- [Data for review]:
-- ==== Sys2Proof/Machine/Flow.lean ====
section
/-! DEFINITION. The course of a heat: start, segments, check points, restart, deadline and retirement (R19, R61, R72, R143 to
R159, R171 to R173, R185, R197 to R200, R216 to R222), and grants of adapters (R164). -/

namespace Sys2Proof.Machine
open Sys2Proof

/-! ## Start conditions (R19, R171, R216, R217) -/

/-- Plan of the bundle that a heat names. -/
def State.planOf (s : State) (l : LaneId) (q : W32) : Plan := ((s.handleOf l q).map fun h => (s.bundle h).plan).getD {}

/-- The adapter slot that an update heat changes. -/
def State.updates (s : State) (l : LaneId) (q : W32) : Option (Fin 8) :=
  match (s.lane l).acceptOf q, s.entryOf l q with
  | some a, some e => if e.update then a.adSlot else none
  | _, _ => none

/-- An earlier update heat of the same adapter has not retired. -/
def adapterBusy (l : LaneId) (q : W32) (s : State) : Bool :=
  match s.updates l q with
  | some n => ((s.lane l).runs.takeWhile fun r => r.seq != q).any fun r => s.updates l r.seq == some n
  | none => false

/-- A started heat holds the version in the set that an update heat is to write. -/
def targetHeld (n : Fin 8) (s : State) : Bool :=
  (List.finRange 4).any fun k => (s.lane k).runs.any fun r => r.ad.any fun f => f.slot == n && f.set != s.ads[n].set

/-- HELD of an adapter slot: an update heat, behind no other of its adapter, waits for readers of its target set (R171). -/
def State.adapterHeld (s : State) (n : Fin 8) : Bool :=
  targetHeld n s && (s.lane 3).runs.any fun r =>
    !r.started && r.failed.isNone && s.updates 3 r.seq == some n && !adapterBusy 3 r.seq s

/-- R216, R217 and R171 but for the free shells, for the first segment of a run. -/
def heatReady (l : LaneId) (r : HeatRun) (s : State) : Bool :=
  let L := s.lane l
  let done (q : W32) : Bool := match L.run q with | some x => x.st == .ended | none => true
  match s.handleOf l r.seq with
  | some h =>
    r.st == .waiting && r.failed.isNone && r.after.all done && (s.bundle h).live && ((s.bundle h).onchip || s.dramUp) &&
      (r.started || (r.behind.all (fun q => (L.run q).isNone) && decide (L.running < 8) &&
        decide (L.owes < 64) && !adapterBusy l r.seq s && !(s.updates l r.seq).any fun n => targetHeld n s))
  | none => false

/-- Shells of a segment in a map. -/
def segShells (m : Vector (Option ShellId) 16) (g : Segment) : List ShellId := (shellsOf g.lsmask).filterMap fun k => m[k]

def Plan.seg? (p : Plan) (n : Nat) : Option Segment := p.segments.find? fun g => g.number == n

/-- The segment that a heat wants to run next, in its variant and map. -/
def nextSeg (l : LaneId) (r : HeatRun) (s : State) : Option (Segment × Fin 3 × Vector (Option ShellId) 16) :=
  match r.st with
  | .between n => ((s.planOf l r.seq).seg? n).map fun g => (g, r.variant, r.map)
  | .waiting =>
    match s.handleOf l r.seq, s.entryOf l r.seq with
    | some h, some e =>
      if heatReady l r s then
        (s.variantFor h e).bind fun v => (e.variants[v].firstSeg.bind (s.bundle h).plan.seg?).map fun g => (g, v, s.map)
      else none
    | _, _ => none
  | _ => none

/-- A heat of another lane, or an earlier one of this lane, comes first on some of the shells (R19, R217). -/
def claimed (l : LaneId) (r : HeatRun) (shells : List ShellId) (s : State) : Bool :=
  let wants (k : LaneId) (x : HeatRun) : Bool := (nextSeg k x s).any fun g => (segShells g.2.2 g.1).any shells.contains
  let before (k : LaneId) (x : HeatRun) : Bool :=
    decide ((s.lane k).prio.toNat < (s.lane l).prio.toNat) || ((s.lane k).prio == (s.lane l).prio && decide (x.ord < r.ord))
  let earlier := (s.lane l).runs.takeWhile fun x => x.seq != r.seq
  (earlier.any fun x => wants l x || (!r.started && !x.started && heatReady l x s)) ||
    (List.finRange 4).any fun k => k != l && (s.lane k).runs.any fun x => before k x && wants k x

/-- The shells of the next segment are free and nobody comes first on them. -/
def shellsFree (l : LaneId) (r : HeatRun) (shells : List ShellId) (s : State) : Bool :=
  shells.all (fun i => (s.shell i).ended) && !claimed l r shells s

/-! ## A segment starts (R61, R100, R185) -/

/-- The records of a segment in the sections that cover its variant. -/
def covering {α : Type} (v : Fin 3) (ls : List (Byte × List α)) : List α :=
  ((ls.find? fun p => p.1 == 0#8 || p.1.getLsbD v.val).map Prod.snd).getD []

def pickFor {α : Type} (l : List α) (ls : α → Fin 16) (at_ : Nat) (m : BitVec 16) (k : Fin 16) : Option α :=
  ((l.drop at_).take (shellsOf m).length).find? fun x => ls x == k

/-- Where the generator of an adapter argument leads: to the set of the version that the heat has fixed, in a creation heat to set 0 of
the image to come (R170), or to nothing with ADAPT_OFF (R173, R174). -/
inductive AdapterBase where
  | at_ (addr : Nat)
  | off
  | unbound

/-- Where the image of an adapter begins that a heat creates: at the first 64 KiB boundary of its first output region (R163).
DESIGN CHOICE (notes/assumptions/33): the spec names no error for a region that lies outside DRAM, or that is too short for the image
from there on; the address stands as it is. -/
def adapterImage (e : Entry) (args : List HeatArg) : Nat := ((((regionsOf e args 1).head?).getD (0, 0)).1 + 0xFFFF) / 0x10000 * 0x10000

/-- The argument generators: BASE with SPACE = 1 for regions and for a fixed adapter version; constants go to shell SRAM, η_t of an
update heat as its first (R168, R185; notes/assumptions/33). -/
def Shell.bindArgs (ad : AdapterBase) (eta : Option W32) (args : List (ArgDesc × HeatArg)) (x : Shell) : Shell :=
  let first := (args.filter fun p => p.1.kind.val == 3).head?.map fun p => p.1.param
  args.foldl (fun (x : Shell) p => match p.2, ad with
    | .region a _, _ => { x with ag := upd x.ag p.1.ag fun g => { g with base := BitVec.ofNat 37 (a / 64), mode := 1#2 } }
    | .const v, _ => x.store p.1.param.toNat (leBytes (if first == some p.1.param then eta.getD v else v).toNat 4)
    | .adapter _, .at_ a => { x with ag := upd x.ag p.1.ag fun g => { g with base := BitVec.ofNat 37 (a / 64), mode := 1#2 } }
    | .adapter _, .off => { x with ag := upd x.ag p.1.ag fun g => { g with mode := 1#2, off := true } }
    | .adapter _, .unbound => x) x

/-- Where a heat's adapter argument leads. -/
def State.adapterBase (s : State) (l : LaneId) (r : HeatRun) : AdapterBase :=
  match r.ad with
  | some f => .at_ (s.ads[f.slot].setBase f.set)
  | none =>
    if r.adaptOff then .off
    else match (s.lane l).acceptOf r.seq, s.entryOf l r.seq with
      | some a, some e => if e.create then .at_ (adapterImage e a.args + 0x10000) else .unbound
      | _, _ => .unbound

def Shell.scaleImage (g : ScaleImage) (x : Shell) : Shell :=
  { x with
    anchor := g.anchor
    scale := g.entries.zipIdx.foldl (fun (t : Tab W32) p => Tab.setWord t (g.first + p.2) p.1) x.scale }

/-- What Cox firmware leaves in a shell at a segment start. A shell that comes from another lane has its heat slots empty. -/
def Shell.begin (l : LaneId) (q : W32) (words : List W64) (x : Shell) : Shell :=
  { x with
    ag := Vector.replicate 16 {}, wait := Vector.replicate 8 {}, loops := Vector.replicate 4 0, acc := [], g32 := [], links := []
    cur := none
    streams := [], inbound := [], outbound := [], prog := words, pc := 0, waited := false, done := 0
    slots := if x.lastLane = some l then x.slots else mapIdx x.slots fun k r => if k.val < 12 then {} else r
    running := some (l, q), ended := false, lastLane := some l }

/-- Segment g of heat q starts on its shells; the first access brings a shell's domain up (R406). -/
def segBegin (l : LaneId) (q : W32) (g : Segment) (s : State) : State :=
  match (s.lane l).run q, (s.lane l).acceptOf q, s.entryOf l q with
  | some r, some a, some e =>
    let p := s.planOf l q
    let args := e.args.zip a.args
    let one (s : State) (k : Fin 16) : State :=
      match r.map[k] with
      | some i =>
        let words := ((pickFor (covering r.variant p.programs) Program.lshell g.prog g.lsmask k).map (·.words)).getD []
        let img := pickFor (covering r.variant p.scales) ScaleImage.lshell g.scale g.lsmask k
        (wake (Dom.shell i) s).setShell i fun (x : Shell) =>
          let x := x.begin l q words
          let x := match img with | some m => x.scaleImage m | none => x
          x.bindArgs (s.adapterBase l r) (if e.update then some r.etaT else none) args
      | none => s
    (((shellsOf g.lsmask).foldl one s).setRun l q fun r =>
      { r with st := .segment, started := true, seg := g.number, open_ := segShells r.map g, since := some s.steady, begun := [] }).watch
  | _, _, _ => s

/-! ## HEAT_START -/

/-- A heat ends without running. -/
def endFailed (l : LaneId) (q : W32) (st : Status) (s : State) : State :=
  s.setRun l q fun r => { r with st := .ended, failed := some st }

- [Work to complete]:
Examine the records above and give the number of lines in which the string "segments" appears, with no other words.

- [Reply]:
2